= Schooner Gulch, California =

Former settlement in California

Schooner Gulch, also known as Gallaway (also spelled Galloway) was a populated place in California, a timber town and doghole port on the Redwood Coast.

==Name and location==
Schooner Gulch is the namesake of the a geographical feature named Schooner Gulch, a seaside gully which is in Schooner Gulch State Beach; the gully itself said to be named after a schooner which ran aground there. The alternate name reflects the founding of the settlement by John Galloway.

The precise site of the settlement is not known, but it was near the coast about three miles south of the center of Point Arena and is inside its city limits. The still-standing (as of 2021) Galloway School building is located few hundred feet inland.

==History==
The area of Schooner Gulch was inhabited by the Central Pomo Indians. Russian and Native Alaskan hunters were active in the area from around 1812, and Mexicans owned land in the area in the 1840s.

Scottish immigrant John Galloway founded the settlement Schooner Gulch, establishing a timber milling operation there in 1866. Galloway's mill operated only until 1868, but other mills operated there until the late 19th century, such as a mill owned by one A. Saunders (of fairly large size, producing 25,000 ft per day), built in 1875, burned down in 1880 but was being rebuilt as of that year.

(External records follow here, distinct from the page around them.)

-- ==== Sys2Proof/Machine/Frame.lean ====
section
/-! DEFINITION. The frame (chapter 1) and what changes at its boundaries: frame start (R13, R21, R24, R87, R90), corrections of
the time base (R24), admission close (R133), the structure switch and holds (R85 to R97), and drain frames (R87 to R90,
R93, R566). -/

namespace Sys2Proof.Machine

/-! ## Time -/

/-- Time goes on to `t`; the slew being spread shrinks by at most 1,000 ppm of the time that passed (R24). -/
def advanceTo (s : State) (t : Int) : State :=
  let d := (max 0 (t - s.frame.now)) / 1000
  let l := s.frame.slewLeft
  let l := if 0 ≤ l then max 0 (l - d) else min 0 (l + d)
  { s with frame := { s.frame with now := t, slewLeft := l } }

/-- One correction of the time base: a slew when smaller than T_frame / 4 in magnitude, added to what is left of the
earlier one; else a step at once (R24). -/
def correctTime (s : State) (delta : Int) : State :=
  if 4 * delta.natAbs < s.periodNs then { s with frame := { s.frame with slewLeft := s.frame.slewLeft + delta } }
  else { s with frame := { s.frame with now := s.frame.now + delta } }

/-- The device follows its own 802.1AS: in a chain only the head does (R503). -/
def State.ownTime (s : State) : Bool := !s.inChain || s.isHead

/-- Offset of the latest sync (Table 16-14): device time minus grandmaster time, which the correction takes back. Which port brings
the time is free. -/
def showOffset (s : State) (delta : Int) : State :=
  let d := s.draw 2
  (d.2.set Reg.ETH_PTP_OFFSET.OFFSET ((-delta) % 2 ^ 32).toNat).set Reg.ETH_STATUS.PTP_PORT d.1.toNat

/-- PTP_CORRECTION (R24): in HOLDOVER no correction is applied. -/
def execPtpCorrection (delta : Int) (s : State) : Result :=
  .next (if s.flag Reg.FRAME_STATUS.HOLDOVER ∨ !s.ownTime then s else correctTime (showOffset s delta) delta)

/-- SYNC_LOSS (R24): HOLDOVER is set, and 802.1AS is no longer synchronised. -/
def execSyncLoss (s : State) : Result :=
  let s := s.set Reg.ETH_STATUS.PTP_SYNCED 0
  .next (if s.ownTime then s.set Reg.FRAME_STATUS.HOLDOVER 1 else s)

/-- SYNC_RETURN (R24): HOLDOVER ends, and the whole difference from the grandmaster is one correction. -/
def execSyncReturn (delta : Int) (s : State) : Result :=
  let s := showOffset (s.set Reg.ETH_STATUS.PTP_SYNCED 1) delta
  .next (if s.flag Reg.FRAME_STATUS.HOLDOVER ∧ s.ownTime then correctTime (s.set Reg.FRAME_STATUS.HOLDOVER 0) delta else s)

/-! ## The shadow set -/

/-- The field of a key of the register file. -/
def fieldOfKey (k : Nat) : Option Field := (fieldsAt (k / 32)).bind fun fs => fs.find? fun f => f.lo == k % 32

The Galloway School District was formally established in 1874. Galloway School, a small school (never more than 40 students), was established that same year and was in operation until 1936. The land around it was turned over to farmland in the 1940s and is now woodland.

In 1912, Russian Baptist immigrants bringing steam-powered heavy equipment down from Point Arena to their colony further south crossed a bridge which then spanned Schooner Gulch when the bridge collapsed under the weight of their eight-ton lead engine. Colonist Nicholas Pogsikoff was killed and was buried at that spot, but his grave is now lost.

Schooner Gulch timber, like all the timber in Mendocino County, was shipped out by sea. Typically, the small habitations which grew around these mills were abandoned when the mills ran out of easily available timber and closed down; the town of Schooner Gulch presumably met this fate.